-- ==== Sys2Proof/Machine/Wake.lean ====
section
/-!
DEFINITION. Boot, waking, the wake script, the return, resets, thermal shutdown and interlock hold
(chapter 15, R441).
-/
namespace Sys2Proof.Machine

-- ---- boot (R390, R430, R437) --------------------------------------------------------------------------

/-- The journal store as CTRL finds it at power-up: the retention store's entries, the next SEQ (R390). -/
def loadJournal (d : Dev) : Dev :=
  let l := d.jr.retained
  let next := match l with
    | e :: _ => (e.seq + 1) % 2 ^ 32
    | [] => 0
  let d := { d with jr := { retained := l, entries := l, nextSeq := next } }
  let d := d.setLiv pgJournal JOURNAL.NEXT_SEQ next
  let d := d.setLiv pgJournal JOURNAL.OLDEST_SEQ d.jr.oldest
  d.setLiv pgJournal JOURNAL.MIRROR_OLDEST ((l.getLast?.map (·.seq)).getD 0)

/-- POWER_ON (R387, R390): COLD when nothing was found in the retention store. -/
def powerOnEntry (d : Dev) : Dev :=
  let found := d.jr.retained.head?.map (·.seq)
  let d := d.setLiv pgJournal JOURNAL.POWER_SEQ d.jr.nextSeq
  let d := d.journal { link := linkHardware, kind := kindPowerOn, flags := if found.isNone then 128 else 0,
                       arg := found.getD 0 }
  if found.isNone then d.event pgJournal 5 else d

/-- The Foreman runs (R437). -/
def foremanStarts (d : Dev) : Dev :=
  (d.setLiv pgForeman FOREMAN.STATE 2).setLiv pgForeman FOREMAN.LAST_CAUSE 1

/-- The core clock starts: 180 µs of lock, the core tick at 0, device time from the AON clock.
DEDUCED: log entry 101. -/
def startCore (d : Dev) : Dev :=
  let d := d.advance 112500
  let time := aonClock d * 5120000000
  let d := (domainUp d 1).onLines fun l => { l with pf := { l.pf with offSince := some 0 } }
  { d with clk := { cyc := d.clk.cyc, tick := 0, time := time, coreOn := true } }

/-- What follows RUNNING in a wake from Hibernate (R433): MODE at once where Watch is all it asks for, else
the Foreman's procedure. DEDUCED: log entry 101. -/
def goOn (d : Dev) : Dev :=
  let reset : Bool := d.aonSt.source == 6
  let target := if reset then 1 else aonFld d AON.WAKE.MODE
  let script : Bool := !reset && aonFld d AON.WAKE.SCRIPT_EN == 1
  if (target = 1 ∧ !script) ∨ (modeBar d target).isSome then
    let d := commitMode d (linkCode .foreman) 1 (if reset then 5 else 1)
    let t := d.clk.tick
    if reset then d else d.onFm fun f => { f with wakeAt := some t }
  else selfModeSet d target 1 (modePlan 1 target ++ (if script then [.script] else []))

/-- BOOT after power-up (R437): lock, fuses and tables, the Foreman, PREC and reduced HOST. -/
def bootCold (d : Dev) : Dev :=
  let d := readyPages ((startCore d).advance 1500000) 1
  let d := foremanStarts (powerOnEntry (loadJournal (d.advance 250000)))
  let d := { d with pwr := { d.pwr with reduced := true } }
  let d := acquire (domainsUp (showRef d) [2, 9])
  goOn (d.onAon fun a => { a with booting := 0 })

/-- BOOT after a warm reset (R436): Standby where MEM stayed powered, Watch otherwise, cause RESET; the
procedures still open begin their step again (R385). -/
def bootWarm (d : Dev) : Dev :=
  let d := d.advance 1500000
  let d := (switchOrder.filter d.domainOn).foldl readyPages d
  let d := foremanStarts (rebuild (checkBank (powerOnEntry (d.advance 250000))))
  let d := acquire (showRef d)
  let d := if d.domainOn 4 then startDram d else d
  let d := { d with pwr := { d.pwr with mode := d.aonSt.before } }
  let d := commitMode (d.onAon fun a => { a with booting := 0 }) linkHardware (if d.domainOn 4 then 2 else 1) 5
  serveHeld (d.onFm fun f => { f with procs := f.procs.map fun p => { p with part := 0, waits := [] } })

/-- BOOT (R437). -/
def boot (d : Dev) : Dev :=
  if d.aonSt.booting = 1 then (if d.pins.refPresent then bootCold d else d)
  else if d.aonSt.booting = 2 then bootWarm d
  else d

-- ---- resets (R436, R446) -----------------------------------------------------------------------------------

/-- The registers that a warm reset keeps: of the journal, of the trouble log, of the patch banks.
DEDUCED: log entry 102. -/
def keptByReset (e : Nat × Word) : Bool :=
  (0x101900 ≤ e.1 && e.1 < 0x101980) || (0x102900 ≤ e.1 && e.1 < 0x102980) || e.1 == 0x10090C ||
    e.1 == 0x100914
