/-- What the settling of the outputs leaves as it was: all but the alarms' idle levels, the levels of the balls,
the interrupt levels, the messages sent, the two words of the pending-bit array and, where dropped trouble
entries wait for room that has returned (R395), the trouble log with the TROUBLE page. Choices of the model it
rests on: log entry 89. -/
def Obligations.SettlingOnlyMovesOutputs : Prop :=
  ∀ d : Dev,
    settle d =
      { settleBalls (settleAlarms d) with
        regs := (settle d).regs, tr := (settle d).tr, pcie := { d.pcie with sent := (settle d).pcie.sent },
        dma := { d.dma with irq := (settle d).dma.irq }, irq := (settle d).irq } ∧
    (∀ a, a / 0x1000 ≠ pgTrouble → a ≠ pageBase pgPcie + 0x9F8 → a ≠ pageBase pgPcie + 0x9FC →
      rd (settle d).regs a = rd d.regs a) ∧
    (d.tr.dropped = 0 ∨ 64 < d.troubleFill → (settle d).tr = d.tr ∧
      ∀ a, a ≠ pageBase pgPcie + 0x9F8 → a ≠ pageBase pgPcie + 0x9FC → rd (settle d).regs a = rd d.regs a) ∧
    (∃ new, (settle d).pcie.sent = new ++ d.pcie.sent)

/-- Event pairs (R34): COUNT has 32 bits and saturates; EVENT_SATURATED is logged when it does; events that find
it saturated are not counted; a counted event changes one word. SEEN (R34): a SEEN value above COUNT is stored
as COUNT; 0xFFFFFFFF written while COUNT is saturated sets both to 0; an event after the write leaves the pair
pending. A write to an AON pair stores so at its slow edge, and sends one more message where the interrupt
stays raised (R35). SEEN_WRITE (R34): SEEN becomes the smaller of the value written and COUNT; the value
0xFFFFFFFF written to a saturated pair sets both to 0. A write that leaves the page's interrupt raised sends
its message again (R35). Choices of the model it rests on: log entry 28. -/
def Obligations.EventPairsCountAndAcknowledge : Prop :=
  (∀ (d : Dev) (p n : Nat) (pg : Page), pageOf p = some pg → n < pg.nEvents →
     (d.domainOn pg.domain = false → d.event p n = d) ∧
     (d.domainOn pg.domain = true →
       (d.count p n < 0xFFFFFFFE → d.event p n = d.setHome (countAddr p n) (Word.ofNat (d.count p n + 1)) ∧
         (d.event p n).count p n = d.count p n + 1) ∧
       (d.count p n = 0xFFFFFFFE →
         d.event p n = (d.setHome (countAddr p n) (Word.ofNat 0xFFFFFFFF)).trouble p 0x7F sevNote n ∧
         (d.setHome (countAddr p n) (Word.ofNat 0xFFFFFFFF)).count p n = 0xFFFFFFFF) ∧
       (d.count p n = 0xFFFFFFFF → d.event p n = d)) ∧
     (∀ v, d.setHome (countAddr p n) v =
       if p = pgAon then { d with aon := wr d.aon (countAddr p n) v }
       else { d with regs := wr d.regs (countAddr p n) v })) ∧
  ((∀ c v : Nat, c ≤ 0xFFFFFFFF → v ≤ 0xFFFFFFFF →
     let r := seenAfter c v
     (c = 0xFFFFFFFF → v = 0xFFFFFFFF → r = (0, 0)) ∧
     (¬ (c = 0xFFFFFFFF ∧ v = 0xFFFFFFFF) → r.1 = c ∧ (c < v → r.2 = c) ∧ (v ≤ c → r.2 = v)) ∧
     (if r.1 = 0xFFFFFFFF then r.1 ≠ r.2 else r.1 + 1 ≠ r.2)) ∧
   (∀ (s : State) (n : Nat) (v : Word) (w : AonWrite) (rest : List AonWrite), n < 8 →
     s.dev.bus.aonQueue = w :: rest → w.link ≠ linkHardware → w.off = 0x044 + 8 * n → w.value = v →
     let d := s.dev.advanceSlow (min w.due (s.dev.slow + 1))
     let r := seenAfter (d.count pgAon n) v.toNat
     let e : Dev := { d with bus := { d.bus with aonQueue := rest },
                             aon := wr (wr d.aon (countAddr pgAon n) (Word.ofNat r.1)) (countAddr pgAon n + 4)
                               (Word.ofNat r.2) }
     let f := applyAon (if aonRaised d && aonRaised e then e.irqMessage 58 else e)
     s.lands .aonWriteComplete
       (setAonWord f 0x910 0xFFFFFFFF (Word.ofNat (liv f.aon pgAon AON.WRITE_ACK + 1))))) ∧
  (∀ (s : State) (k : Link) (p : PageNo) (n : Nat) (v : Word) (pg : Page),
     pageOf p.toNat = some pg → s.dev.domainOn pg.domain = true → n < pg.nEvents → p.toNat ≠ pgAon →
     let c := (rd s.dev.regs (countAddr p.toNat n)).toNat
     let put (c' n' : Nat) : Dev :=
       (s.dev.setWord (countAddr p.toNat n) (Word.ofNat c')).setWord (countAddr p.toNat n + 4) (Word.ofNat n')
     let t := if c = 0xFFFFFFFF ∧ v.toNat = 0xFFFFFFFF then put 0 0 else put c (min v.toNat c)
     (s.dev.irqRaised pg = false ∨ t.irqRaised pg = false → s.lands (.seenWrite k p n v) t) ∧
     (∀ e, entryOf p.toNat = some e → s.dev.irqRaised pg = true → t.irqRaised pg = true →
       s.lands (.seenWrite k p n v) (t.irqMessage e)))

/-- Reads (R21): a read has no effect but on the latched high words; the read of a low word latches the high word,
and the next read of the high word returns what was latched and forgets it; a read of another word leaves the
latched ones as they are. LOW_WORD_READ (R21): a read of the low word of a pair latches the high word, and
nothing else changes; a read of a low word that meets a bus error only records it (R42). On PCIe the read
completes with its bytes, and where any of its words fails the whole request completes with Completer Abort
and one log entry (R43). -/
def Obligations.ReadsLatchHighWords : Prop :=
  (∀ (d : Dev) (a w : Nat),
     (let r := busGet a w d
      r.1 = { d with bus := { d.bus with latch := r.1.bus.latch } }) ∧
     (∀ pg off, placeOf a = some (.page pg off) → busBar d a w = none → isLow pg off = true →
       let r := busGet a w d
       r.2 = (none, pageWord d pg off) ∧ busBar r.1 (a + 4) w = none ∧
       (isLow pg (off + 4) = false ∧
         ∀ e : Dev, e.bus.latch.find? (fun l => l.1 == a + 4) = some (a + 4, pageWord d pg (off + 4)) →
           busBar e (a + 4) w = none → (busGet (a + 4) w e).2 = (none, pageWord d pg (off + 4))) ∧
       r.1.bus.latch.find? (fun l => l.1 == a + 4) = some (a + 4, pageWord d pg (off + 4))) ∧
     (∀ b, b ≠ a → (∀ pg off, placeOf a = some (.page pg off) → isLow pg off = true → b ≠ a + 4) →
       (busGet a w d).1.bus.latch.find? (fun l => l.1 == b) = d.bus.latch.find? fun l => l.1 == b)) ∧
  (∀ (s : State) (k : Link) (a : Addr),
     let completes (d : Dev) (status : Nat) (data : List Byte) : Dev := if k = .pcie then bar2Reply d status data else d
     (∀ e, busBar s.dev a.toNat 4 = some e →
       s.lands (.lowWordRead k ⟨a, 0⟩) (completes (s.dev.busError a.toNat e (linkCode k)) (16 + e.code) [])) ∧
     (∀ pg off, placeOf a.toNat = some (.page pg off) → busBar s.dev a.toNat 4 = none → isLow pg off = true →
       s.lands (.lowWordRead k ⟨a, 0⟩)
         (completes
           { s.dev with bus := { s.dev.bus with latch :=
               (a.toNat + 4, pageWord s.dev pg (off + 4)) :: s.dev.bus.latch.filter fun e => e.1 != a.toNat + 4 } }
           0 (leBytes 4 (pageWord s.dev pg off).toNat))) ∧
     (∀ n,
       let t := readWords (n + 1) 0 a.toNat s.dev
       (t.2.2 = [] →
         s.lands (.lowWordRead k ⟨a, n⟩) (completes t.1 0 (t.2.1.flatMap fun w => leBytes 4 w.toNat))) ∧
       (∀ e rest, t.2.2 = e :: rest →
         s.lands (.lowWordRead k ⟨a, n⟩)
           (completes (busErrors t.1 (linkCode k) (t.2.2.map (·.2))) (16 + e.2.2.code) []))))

→ Task statement: Given the records above, return exactly the lines starting at the line containing "let d := if" and ending at the line containing "let d := commitMode (d.onAon", including both.

→ Your solution:
  let d := if d.domainOn 4 then startDram d else d
  let d := { d with pwr := { d.pwr with mode := d.aonSt.before } }
  let d := commitMode (d.onAon fun a => { a with booting := 0 }) linkHardware (if d.domainOn 4 then 2 else 1) 5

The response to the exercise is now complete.